== Data provided

/-- Settles O17: a CAPTURE latches both registers, so nothing of an earlier result is left; the
worked example's word is evaluated. -/
theorem captureEdge : Obligations.CaptureEdge := by
  refine ⟨exec_capture,
    fun s hr hs hv => ⟨_, (step_of_inValid hr hs hv).trans (exec_capture _ _), rfl, rfl⟩,
    fun s => ⟨_, exec_capture _ s, rfl, (by decide : immB 0xFE6296E3#32 = 0xFFFFFFEC#32)⟩, ?_⟩
  intro w w' s t ht
  cases (exec_capture w s).symm.trans ht
  exact exec_capture w' _

/-- Settles O18: HOLD answers the state it is run on, at an edge the one whose inputs have moved
on. -/
theorem holdEdge : Obligations.HoldEdge := by
  refine ⟨exec_hold,
    fun s hr hs => ⟨_, (step_of_stall hr hs).trans (exec_hold _), rfl, rfl⟩, ?_⟩
  intro s hvalid himm hp
  have hstep : step s = exec .hold s.tick := step_of_stall (by rw [hp]) (by rw [hp])
  exact ⟨_, hstep.trans (exec_hold _), hvalid, himm⟩

/-- Settles O19: a BUBBLE latches the decoded value with `out_valid` 0; the worked example's word is
evaluated. -/
theorem bubbleEdge : Obligations.BubbleEdge :=
  ⟨exec_bubble,
    fun _ hr hs hv => ⟨_, (step_of_not_inValid hr hs hv).trans (exec_bubble _ _), rfl, rfl⟩,
    fun s => ⟨_, exec_bubble _ s, rfl, (by decide : immB 0x00000100#32 = 0x00000002#32)⟩⟩

/-! ### A placed instruction -/

/-- What the decoder answers is the decoding of the encoding it read. -/
theorem decodeTableWord_eq_some {nbits w : Nat} {i : Instr}
    (h : decodeTableWord nbits w = some i) :
    ∃ e, encodingOfBits nbits w = .ok e ∧ decode e = i := by
  unfold decodeTableWord decodeBits at h
  cases he : encodingOfBits nbits w with
  | error _ => rw [he] at h; cases h
  | ok e => rw [he] at h; exact ⟨e, rfl, Option.some.inj h⟩

theorem withFetchWord_ports {nbits w : Nat} {e : Encoding} (h : encodingOfBits nbits w = .ok e)
    (s : State) : (s.withFetchWord nbits w).ports = e.ports := by
  rw [State.withFetchWord, h]
  rfl

/-- An encoding and the edge that runs it mean the same: a word is run as a CAPTURE, which latches
what its `IMMDEC_B` does. -/
theorem exec_decode_edge_ports (e : Encoding) (s : State) :
    exec (decode (.edge e.ports)) s = exec (decode e) s := by
  cases e with
  | word w => exact (exec_capture w s).trans (exec_immdecB w s).symm
  | edge p => rfl

/-- Settles O25: the next edge samples the ports of the encoding that was placed. -/
theorem placedInstructionRunsNext : Obligations.PlacedInstructionRunsNext := by
  intro s nbits w i h
  obtain ⟨e, he, rfl⟩ := decodeTableWord_eq_some h
  rw [step, withFetchWord_ports he, exec_decode_edge_ports]

end Machine

namespace Safety

/-! ### Runs -/

/-- Settles O34, by induction over the run with the start state free: each edge has a next state. -/
theorem noRunEverStops : Obligations.NoRunEverStops := by
  intro n
  induction n with
  | zero => exact fun s => ⟨s, rfl⟩
  | succ n ih =>
    intro s
    obtain ⟨v, imm, hstep⟩ := step_latches s
    obtain ⟨t, hrest⟩ := ih (s.tick.latch v imm)
    exact ⟨t, (runEdges_succ_of_step n s _ hstep).trans hrest⟩

/-- A run of `n + 1` edges that ends in `t` is a run of `n` to some `u` and one edge from it. -/
theorem runEdges_succ_inv_last (n : Nat) : ∀ (s t : State), runEdges (n + 1) s = .next t →
    ∃ u, runEdges n s = .next u ∧ step u = .next t := by
  induction n with
  | zero =>
    intro s t h
    obtain ⟨u, hstep, hu⟩ := runEdges_succ_inv 0 s t h
    cases hu
    exact ⟨s, rfl, hstep⟩
  | succ n ih =>
    intro s t h
    obtain ⟨s', hfirst, hrest⟩ := runEdges_succ_inv (n + 1) s t h
    obtain ⟨u, hrun, hlast⟩ := ih s' t hrest
    exact ⟨u, (runEdges_succ_of_step n s s' hfirst).trans hrun, hlast⟩

/-- The inputs of the edge after a run of `n` edges. -/
theorem runEdges_ports {n : Nat} {s t : State} (h : runEdges n s = .next t) :
    t.ports = s.portsAt n := by
  rw [← portsAt_zero, runEdges_portsAt n s t h 0, Nat.add_zero]

/-! ### A valid result is the decode of a captured word -/

/-- Settles O35: a CAPTURE makes a valid result, which is the decode of its word; a HOLD carries one
along; a RESET and a BUBBLE leave none. -/
theorem stepKeepsValidIsImmediate : Obligations.StepKeepsValidIsImmediate := by
  intro s t hgood hstep
  obtain ⟨-, rfl⟩ | ⟨-, rfl⟩ | ⟨-, rfl⟩ | ⟨-, rfl⟩ := step_cases s t hstep
  case inl => exact fun hvalid => absurd hvalid Bool.false_ne_true -- RESET
  case inr.inl => exact hgood -- HOLD
  case inr.inr.inl => exact fun _ => ⟨s.ports.inInstr, rfl⟩ -- CAPTURE
  case inr.inr.inr => exact fun hvalid => absurd hvalid Bool.false_ne_true -- BUBBLE

/-- Edge `m` is the last of the first `n` edges that is no HOLD, and it is a CAPTURE. -/
def LastIsCapture (n m : Nat) (s : State) : Prop :=
  m < n ∧ (s.portsAt m).isCapture = true ∧
    ∀ j, m < j → j < n → (s.portsAt j).isHold = true

theorem lastIsCapture_succ_of_capture {n : Nat} {s : State}
    (h : (s.portsAt n).isCapture = true) : LastIsCapture (n + 1) n s :=
  ⟨n.lt_succ_self, h, fun _ hlo hhi => absurd hlo (Nat.not_lt.mpr (Nat.le_of_lt_succ hhi))⟩

theorem LastIsCapture.succ_of_hold {n m : Nat} {s : State} (h : LastIsCapture n m s)
    (hhold : (s.portsAt n).isHold = true) : LastIsCapture (n + 1) m s := by
  obtain ⟨hm, hcapture, hlater⟩ := h
  refine ⟨Nat.lt_succ_of_lt hm, hcapture, fun j hlo hhi => ?_⟩
  obtain hj | rfl := Nat.lt_succ_iff_lt_or_eq.mp hhi
  · exact hlater j hlo hj
  · exact hhold

/-- spec/41_stage_cycle.md R107, by induction over the run from its end: the last edge made the
valid result itself (CAPTURE) or carried it along (HOLD), and a HOLD is not the reset, so the reset
lies among the edges before it. -/
theorem runEdges_valid_after_reset (n : Nat) (s : State) : ∀ t, runEdges n s = .next t →
    (∃ j, j < n ∧ (s.portsAt j).rst = true) → t.outValid = true →
    ∃ m, LastIsCapture n m s ∧ t.outImm = immB (s.portsAt m).inInstr := by
  induction n with
  | zero => exact fun t _ ⟨j, hj, _⟩ => absurd hj j.not_lt_zero
  | succ n ih =>
    rintro t hrun ⟨j, hj, hrst⟩ hvalid
    obtain ⟨u, hbefore, hlast⟩ := runEdges_succ_inv_last n s t hrun
    have hkind := step_cases u t hlast
    rw [runEdges_ports hbefore] at hkind
    obtain ⟨-, rfl⟩ | ⟨hk, rfl⟩ | ⟨hk, rfl⟩ | ⟨-, rfl⟩ := hkind
    case inl => exact absurd hvalid Bool.false_ne_true -- RESET
    case inr.inl => -- HOLD
      have hjn : j ≠ n := by
        rintro rfl
        exact Bool.false_ne_true ((Ports.rst_of_isHold hk).symm.trans hrst)
      obtain ⟨m, hm, himm⟩ := ih u hbefore ⟨j, by omega, hrst⟩ hvalid
      exact ⟨m, hm.succ_of_hold hk, himm⟩
    case inr.inr.inl => exact ⟨n, lastIsCapture_succ_of_capture hk, rfl⟩ -- CAPTURE
    case inr.inr.inr => exact absurd hvalid Bool.false_ne_true -- BUBBLE

/-- A state no reset has been through: a result marked valid that no word decodes to, and a HOLD as
its next edge. -/
def unresetState : State :=
  { outValid := true, outImm := 1,
    stimulus := [{ rst := false, stall := true, inValid := false, inInstr := 0 }], edge := 0 }

theorem unresetState_outImm_ne_immB (w : Word) : unresetState.outImm ≠ immB w := by
  intro h
  have heven : unresetState.outImm.toNat % 2 = 0 := h ▸ toNat_immB_even w
  exact absurd heven (by decide)

/-- Settles O37: after a reset by `runEdges_valid_after_reset`; without one, a HOLD carries the odd
`out_imm` of `unresetState` along. -/
theorem validResultIsLastCapture : Obligations.ValidResultIsLastCapture := by
  refine ⟨fun n s t hrun hreset hvalid => ?_,
    1, unresetState, unresetState.tick, by decide, by decide, rfl, rfl,
    unresetState_outImm_ne_immB⟩
  obtain ⟨m, ⟨hm, hcapture, hlater⟩, himm⟩ := runEdges_valid_after_reset n s t hrun hreset hvalid
  exact ⟨m, hm, hcapture, himm, hlater⟩

end Safety

end Sys2Proof
end

section
/-! Reset, stalls and latency (spec/70_reset_and_hazards.md R140 to R143, R145, R146, R148): the
next state of each kind of edge, and what a run of HOLDs, a kept word and a reset edge lead to. -/

namespace Sys2Proof

open Sys2Proof.Machine

/-! ### The inputs of each kind of edge -/

theorem Ports.isCapture_iff {p : Ports} :
    p.isCapture = true ↔ p.rst = false ∧ p.stall = false ∧ p.inValid = true := by
  simp [Ports.isCapture, and_assoc]

theorem Ports.isBubble_iff {p : Ports} :
    p.isBubble = true ↔ p.rst = false ∧ p.stall = false ∧ p.inValid = false := by
  simp [Ports.isBubble, and_assoc]

/-- Where `stall` or `rst` is 1, the operation does not depend on `in_valid` and `in_instr`. -/
theorem decode_edge_congr_of_blocked {p q : Ports} (hr : p.rst = q.rst) (hs : p.stall = q.stall)
    (h : p.rst = true ∨ p.stall = true) : decode (.edge p) = decode (.edge q) := by
  cases hrst : p.rst with
  | true => rw [decode_edge_of_rst hrst, decode_edge_of_rst (hr ▸ hrst)]
  | false =>
    have hstall : p.stall = true := h.resolve_left (Bool.eq_false_iff.mp hrst)
    rw [decode_edge_of_stall hrst hstall, decode_edge_of_stall (hr ▸ hrst) (hs ▸ hstall)]

namespace Machine

/-! ### The next state of each kind of edge -/

theorem step_of_isReset {s : State} (h : s.ports.isReset = true) :
    step s = .next (s.tick.latch false Config.outImmReset) :=
  (step_of_rst h).trans (exec_reset _)

theorem step_of_isHold {s : State} (h : s.ports.isHold = true) : step s = .next s.tick :=
  (step_of_stall (Ports.rst_of_isHold h) (Ports.stall_of_isHold h)).trans (exec_hold _)

theorem step_of_isCapture {s : State} (h : s.ports.isCapture = true) :
    step s = .next (s.tick.latch true (immB s.ports.inInstr)) := by
  obtain ⟨hr, hs, hv⟩ := Ports.isCapture_iff.mp h
  exact (step_of_inValid hr hs hv).trans (exec_capture _ _)

theorem step_of_isBubble {s : State} (h : s.ports.isBubble = true) :
    step s = .next (s.tick.latch false (immB s.ports.inInstr)) := by
  obtain ⟨hr, hs, hv⟩ := Ports.isBubble_iff.mp h
  exact (step_of_not_inValid hr hs hv).trans (exec_bubble _ _)

@[simp] theorem result_tick (s : State) : s.tick.result = s.result := rfl

@[simp] theorem result_latch_true (s : State) (imm : Word) :
    (s.latch true imm).result = some imm := rfl

/-- Settles O20: RESET latches both registers, and an edge with `rst` = 1 runs it. -/
theorem resetEdge : Obligations.ResetEdge :=
  ⟨exec_reset, fun _ hr => ⟨_, step_of_isReset hr, rfl, rfl⟩⟩

/-- Settles O24: a CAPTURE latches what the `IMMDEC_B` of its word does. -/
theorem capturingEdgeRunsImmdecB : Obligations.CapturingEdgeRunsImmdecB :=
  fun s h => (step_of_isCapture h).trans (exec_immdecB s.ports.inInstr s.tick).symm

/-- Settles O43: the two samples select the same operation, and each is gone after the edge. -/
theorem blockedWordLeavesNoTrace : Obligations.BlockedWordLeavesNoTrace := by
  intro s p q rest hr hs hblocked
  exact congrArg (exec · { s with stimulus := rest, edge := s.edge + 1 })
    (decode_edge_congr_of_blocked hr hs hblocked)

/-- Settles O45: the edge of the reset, then one lemma for each kind of edge that follows. -/
theorem oneResetEdgeBoots : Obligations.OneResetEdgeBoots := fun _ hr =>
  ⟨_, step_of_isReset hr, rfl, rfl,
    fun hcapture => ⟨_, step_of_isCapture hcapture, result_latch_true _ _⟩,
    fun hbubble => ⟨_, step_of_isBubble hbubble, rfl⟩,
    fun hhold => ⟨_, step_of_isHold hhold, rfl, rfl⟩⟩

====

Work instructions → From the entries above, copy every line containing the word "hfirst".

Reply to the task →
    obtain ⟨s', hfirst, hrest⟩ := runEdges_succ_inv (n + 1) s t h
    exact ⟨u, (runEdges_succ_of_step n s s' hfirst).trans hrun, hlast⟩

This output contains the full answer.